▶ [Work instruction] Your response should consist of the full data, set down exactly.

▶ [Record set]
-- ==== Sys2Proof/Machine/Flags.lean ====
section
/-! DEFINITION. The flags: the codes of `DSTATE`, `CCLS` and the events, the `STATUS` word, its W1C clears and the interrupt
output (spec 10_state.md R22, R28, R46, R56; 43_control.md R233; 60_exceptions.md R240 to R247). -/

namespace Sys2Proof.Machine

/-- The code of `DSTATE` (R22). -/
def DState.code : DState → BitVec 2
  | .idle => 0#2
  | .headerSeen => 1#2
  | .collecting => 2#2

/-- The code of `CCLS` (R28). -/
def CmdClass.code : CmdClass → BitVec 3
  | .writeRegister => 0#3
  | .readRtc => 1#3
  | .writeVariable => 2#3
  | .readVariable => 3#3
  | .unknown => 4#3
  | .noCommand => 5#3

/-- The cause code of an event: the bit position of its flag in `STATUS` (R240 to R244). -/
def Event.cause : Event → Nat
  | .frameDiscard => 8
  | .encodeLength => 9
  | .illegalOp => 10
  | .busError => 11

/-- The sticky flag of an event. -/
def Event.flag (e : Event) (s : State) : Bool :=
  match e with
  | .frameDiscard => s.drop
  | .encodeLength => s.eerr
  | .illegalOp => s.illop
  | .busError => s.buserr

/-- `HANDLER_EN[c]`: whether a handler is registered for the class (R38, R51). -/
def handlerRegistered (en : BitVec 6) (c : CmdClass) : Bool := en.getLsbD c.code.toNat

/-- The word `STATUS` reads (R46): `{0:20, BUSERR, ILLOP, EERR, DROP, PV, CCLS:3, DP, FV, DSTATE:2}`. -/
def statusWord (s : State) : Word :=
  0#20 ++ BitVec.ofBool s.buserr ++ BitVec.ofBool s.illop ++ BitVec.ofBool s.eerr ++ BitVec.ofBool s.drop ++
    BitVec.ofBool s.pv ++ s.ccls.code ++ BitVec.ofBool s.dp ++ BitVec.ofBool s.fv ++ s.dstate.code

/-- A flag after a W1C write of the given bit: 1 clears it, 0 leaves it (R45). -/
def w1c (flag bit : Bool) : Bool := flag && !bit

/-- The W1C clears of a write of `w` to `STATUS`, all at once (R46, R233): `DP` by bit 3, `DROP` by 8, `EERR` by 9, `ILLOP`
by 10, `BUSERR` by 11. It is also how the host returns from a dispatched frame (R251). -/
def clearFlags (w : Word) (s : State) : State :=
  { s with
    dp := w1c s.dp (w.getLsbD 3)
    drop := w1c s.drop (w.getLsbD 8)
    eerr := w1c s.eerr (w.getLsbD 9)
    illop := w1c s.illop (w.getLsbD 10)
    buserr := w1c s.buserr (w.getLsbD 11) }

/-- The output signal `irq`, which "equals `DP` at all times" (R27, R246; log 14). -/
def State.irq (s : State) : Bool := s.dp

end Sys2Proof.Machine
end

▶ [Your solution]
-- ==== Sys2Proof/Machine/Flags.lean ====
section
/-! DEFINITION. The flags: the codes of `DSTATE`, `CCLS` and the events, the `STATUS` word, its W1C clears and the interrupt
output (spec 10_state.md R22, R28, R46, R56; 43_control.md R233; 60_exceptions.md R240 to R247). -/

namespace Sys2Proof.Machine

/-- The code of `DSTATE` (R22). -/
def DState.code : DState → BitVec 2
  | .idle => 0#2
  | .headerSeen => 1#2
  | .collecting => 2#2

/-- The code of `CCLS` (R28). -/
def CmdClass.code : CmdClass → BitVec 3
  | .writeRegister => 0#3
  | .readRtc => 1#3
  | .writeVariable => 2#3
  | .readVariable => 3#3
  | .unknown => 4#3
  | .noCommand => 5#3

/-- The cause code of an event: the bit position of its flag in `STATUS` (R240 to R244). -/
def Event.cause : Event → Nat
  | .frameDiscard => 8
  | .encodeLength => 9
  | .illegalOp => 10
  | .busError => 11

/-- The sticky flag of an event. -/
def Event.flag (e : Event) (s : State) : Bool :=
  match e with
  | .frameDiscard => s.drop
  | .encodeLength => s.eerr
  | .illegalOp => s.illop
  | .busError => s.buserr

/-- `HANDLER_EN[c]`: whether a handler is registered for the class (R38, R51). -/
def handlerRegistered (en : BitVec 6) (c : CmdClass) : Bool := en.getLsbD c.code.toNat

/-- The word `STATUS` reads (R46): `{0:20, BUSERR, ILLOP, EERR, DROP, PV, CCLS:3, DP, FV, DSTATE:2}`. -/
def statusWord (s : State) : Word :=
  0#20 ++ BitVec.ofBool s.buserr ++ BitVec.ofBool s.illop ++ BitVec.ofBool s.eerr ++ BitVec.ofBool s.drop ++
    BitVec.ofBool s.pv ++ s.ccls.code ++ BitVec.ofBool s.dp ++ BitVec.ofBool s.fv ++ s.dstate.code

/-- A flag after a W1C write of the given bit: 1 clears it, 0 leaves it (R45). -/
def w1c (flag bit : Bool) : Bool := flag && !bit

/-- The W1C clears of a write of `w` to `STATUS`, all at once (R46, R233): `DP` by bit 3, `DROP` by 8, `EERR` by 9, `ILLOP`
by 10, `BUSERR` by 11. It is also how the host returns from a dispatched frame (R251). -/
def clearFlags (w : Word) (s : State) : State :=
  { s with
    dp := w1c s.dp (w.getLsbD 3)
    drop := w1c s.drop (w.getLsbD 8)
    eerr := w1c s.eerr (w.getLsbD 9)
    illop := w1c s.illop (w.getLsbD 10)
    buserr := w1c s.buserr (w.getLsbD 11) }

/-- The output signal `irq`, which "equals `DP` at all times" (R27, R246; log 14). -/
def State.irq (s : State) : Bool := s.dp

end Sys2Proof.Machine
end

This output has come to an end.